Cours d’agriculture (Rozier)/LABOUREUR

Hôtel Serpente (Tome sixièmep. 148-149).


LABOUREUR. C’est celui qui laboure ou fait profession de faire labourer & cultiver des terres. Conduire une charrue paroît une action bien facile ; cependant, sur vingt laboureurs, on en trouve à peine un excellent, deux passables, & le reste au-dessous du médiocre. On reconnoît un bon laboureur à la manière aisée dont il conduit & manie sa charrue ; à la facilité que l’habitude lui a donnée de la faire enfoncer ou soulever à volonté ; à l’art d’ouvrir des sillons égaux & droits ; au versement des terres sur le bord du sillon, &c. Enfin, un bon laboureur est celui qui ne fatigue pas ses bêtes, & qui fait proportionner la profondeur du sillon à la qualité de la terre. Quant aux laboureurs ordinaires, tout sol à leurs yeux est le même ; ce sont autant de machines traînées plutôt par les bêtes confiées à leurs soins. Un bon laboureur s’affectionne à ses animaux ; il les aime, les caresse, les bat rarement, & ils obéissent à sa voix. Si la fatigue est considérable, il fait ce qu’il peut pour la diminuer, en redoublant ses efforts. À peine le bétail est-il rentré dans l’écurie, qu’il le bouchonne, s’il est en sueur, le couvre au besoin, veille à lui procurer une bonne litière, le panse & l’étrille plusieurs fois chaque jour, & son zèle souvent trop empressé, le porte à procurer à l’animal beaucoup plus de fourrage qu’il ne doit en consommer : j’en ai vu qui partageoient avec lui le pain de leur déjeuner. L’on observe presque toujours que les laboureurs qui ne savent pas travailler, s’attachent rarement à leurs bêtes ; elles sont sales, crottées, mal soignées, mal nourries ; & cette négligence vient de ce qu’ils labourent sans le désir de bien faire, en un mot, parce qu’ils sont obligés de travailler pour vivre.

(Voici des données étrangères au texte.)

/-- The effects an entry can have on the mirror, a RUN_OPEN's apart (R19 to R33); the end test comes after each. -/
inductive Effect (m : Mirror) : Mirror → Prop
  | stays : Effect m m
  | joined {sender mask : Byte} {fp : W32} {js : Quad JoinSocket} {m' : Mirror} :
      m.join sender mask fp js = some m' → Effect m m'
  | loadSet {k : Nat} {m' : Mirror} {ns : List Notice} : m.loadSet k = some (m', ns) → Effect m m'
  | verdict {i k : Nat} {failed : Bool} {m' : Mirror} {ns : List Notice} :
      m.verdict i k failed = some (m', ns) → Effect m m'
  | bypass {i : Nat} {c : OutCause} {m' : Mirror} {ns : List Notice} : m.bypass i c = some (m', ns) → Effect m m'
  | paused {m' : Mirror} {ns : List Notice} : m.pause = some (m', ns) → Effect m m'
  | resumed {m' : Mirror} {ns : List Notice} : m.resume = some (m', ns) → Effect m m'
  | aborted {oc : OutCause} {ec : EndCause} {m' : Mirror} {ns : List Notice} :
      m.abort oc ec = some (m', ns) → Effect m m'
  | extended {f c : Nat} {m' : Mirror} {l : List (Nat × Nat)} :
      c ≤ 65535 → m.poolExtend f c = some (m', l) → Effect m m'
  | claimed (i : Nat) : Effect m (m.sealClaim i).1
  | sealDone (i n : Nat) : Effect m (m.sealDone i n).1
  | spoiled (i n : Nat) : Effect m (m.sealSpoil i n).1
  | announced (sender : Byte) : Effect m (m.announce sender).1

/-- What becomes of the mirror when a command takes the head of the queue, or finds nothing of its kind there. -/
def Taken (m m' : Mirror) : Prop := m' = m ∨ ∃ m1, m.Effect m1 ∧ m' = m1.endTest.1

theorem Taken.refl (m : Mirror) : m.Taken m := .inl rfl

theorem Effect.taken {m m1 : Mirror} (h : m.Effect m1) : m.Taken m1.endTest.1 := .inr ⟨m1, h, rfl⟩

/-- What an accepted RUN_OPEN makes of the mirror; its count field has 16 bits. -/
def Opened (m m' : Mirror) : Prop :=
  ∃ run slot fp first count steps, count ≤ 65535 ∧ m' = m.openRun run slot fp first count steps

end Mirror

namespace Station

variable {st : Station}

/-! ### The notices leave the mirror -/

@[simp] theorem give_bmr (st : Station) (n : Notice) : (st.give n).bmr = st.bmr := by cases n <;> rfl

@[simp] theorem giveAll_bmr (ns : List Notice) (st : Station) : (st.giveAll ns).bmr = st.bmr := by
  induction ns generalizing st with
  | nil => rfl
  | cons n ns ih => rw [giveAll_cons, ih, give_bmr]

@[simp] theorem giveAll_append (st : Station) (ns ms : List Notice) :
    st.giveAll (ns ++ ms) = (st.giveAll ns).giveAll ms := List.foldl_append

@[simp] theorem finishTake_bmr (st : Station) (rest : List Entry) (m : Mirror) (before after : List Notice) :
    (st.finishTake rest m before after).bmr = m.endTest.1 := by simp [finishTake]

/-! ### Taking the head -/

/-- The head is of the kind and is taken, or the station stays. -/
theorem takeHead_cases {β : Type} {pick : Body → Option β} {f : Frame → Bool → β → List Entry → Station}
    {P : Station → Prop} (hstay : P st) (hf : ∀ fr own b rest, P (f fr own b rest)) : P (st.takeHead pick f) := by
  unfold takeHead
  split
  · split
    · exact hf _ _ _ _
    · exact hstay
  · exact hstay

theorem finishTake_taken {m : Mirror} (h : st.bmr.Effect m) (rest : List Entry) (before after : List Notice) :
    st.bmr.Taken (st.finishTake rest m before after).bmr := by
  rw [finishTake_bmr]
  exact h.taken

theorem takeRunFrame_taken {fx : Mirror → Option (Mirror × List Notice)} (rest : List Entry) (run : Byte)
    (hfx : ∀ m ns, fx st.bmr = some (m, ns) → st.bmr.Effect m) : st.bmr.Taken (st.takeRunFrame rest run fx).bmr := by
  unfold takeRunFrame
  split
  · split
    case _ m ns h => exact finishTake_taken (hfx m ns h) _ _ _
    case _ => exact finishTake_taken .stays _ _ _
  · exact finishTake_taken .stays _ _ _
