-- ==== Sys2Proof/Machine/Receive.lean ====
section
/-! DEFINITION. RECEIVE: its acceptance action and the four receive states
(41_receive_deframer.md R91 to R101). Sums are exact and then narrowed to the register (DEDUCED, log 10);
the remainder check of R93 is left out, as R93 allows (log 14). -/

namespace Sys2Proof.Machine

open Sys2Proof

/-- RECEIVE: acceptance check 3 of R71, then R94. -/
def execRecv (inst : BitVec 4) (maxMsg : Byte) (maxLen : Byte) (s : State) : StepResult :=
  withInstance s inst fun _ =>
    .next { s with
      curInst := inst
      rxCap := BitVec.ofNat 16 (maxMsg.toNat * maxLen.toNat)
      rxAcc := 0
      rxCnt := 0
      rxJ := 0
      fsm := .rxMode }

/-- Successful completion of a RECEIVE (R100). -/
def State.recvDone (s : State) : State := s.complete s.rxAcc s.rxCnt

/-- State `RX_MODE` (R95). -/
def stepRxMode (s : State) : StepResult :=
  busStep s (.read .mode) fun d s1 =>
    let s2 := { s1 with rxAvail := rxAvailOf d }
    if rxAvailOf d = 0 then .next s2.recvDone else .next { s2 with fsm := .rxSize }

/-- State `RX_SIZE` (R96). -/
def stepRxSize (s : State) : StepResult :=
  busStep s (.read .rxSizeFifo) fun d s1 => .next { s1 with rxLen := rxLenOf d, fsm := .rxStn }

/-- State `RX_STN` (R97): the zero check, then the capacity check. -/
def stepRxStn (s : State) : StepResult :=
  busStep s (.read .rxStnFifo) fun d s1 =>
    let s2 := { s1 with rxStn := rxStnOf d }
    match classify (.rxHeader (rxCheck s.rxLen.toNat s.rxAcc.toNat s.rxCap.toNat)) with
    | some k => .next (s2.abort k)
    | none => .next { s2 with rxW := 0, fsm := .rxData }

/-- Message completion (R99). The counts are the values after the step. -/
def State.rxRecord (s : State) : StepResult :=
  if s.rxJ.toNat < 31 then
    let j' := s.rxJ.toNat + 1
    let s1 := { s with
      outLen := s.outLen.setIfInBounds s.rxJ.toNat (some s.rxLen)
      outStn := s.outStn.setIfInBounds s.rxJ.toNat (some s.rxStn)
      rxAcc := BitVec.ofNat 32 (s.rxAcc.toNat + s.rxLen.toNat)
      rxCnt := BitVec.ofNat 8 (s.rxCnt.toNat + 1)
      rxJ := BitVec.ofNat 5 j' }
    if j' = s.rxAvail.toNat then .next s1.recvDone else .next { s1 with fsm := .rxSize }
  else .fault .rxEntryOutOfRange

/-- State `RX_DATA` (R98): the bytes go to `RXBUF` as the word is read. -/
def stepRxData (s : State) : StepResult :=
  busStep s (.read .rxData) fun d s1 =>
    let at0 := s.rxAcc.toNat + 4 * s.rxW.toNat
    let bytes := unpackWord d s.rxLen.toNat s.rxW.toNat
    let w' := s.rxW.toNat + 1
    if rxBufBytes < at0 + bytes.length then .fault .rxBufOutOfRange
    else
      let s2 := { s1 with rxBuf := s1.rxBuf.writeBytes at0 bytes, rxW := BitVec.ofNat 7 w' }
      if w' = nwords s.rxLen.toNat then s2.rxRecord else .next s2

end Sys2Proof.Machine
end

De ce peu d’aptitude, de cette indifférence, naît l’insouciance où ils sont de la conservation du bétail. Il est battu, mal nourri & mal soigné. Dès que vous connoîtrez un bon laboureur dans le canton, n’épargnez ni soin ni argent pour vous le procurer, & tâchez de vous l’affectionner par de bons procédés, & sur-tout par de bons gages ; votre argent sera placé à gros intérêt.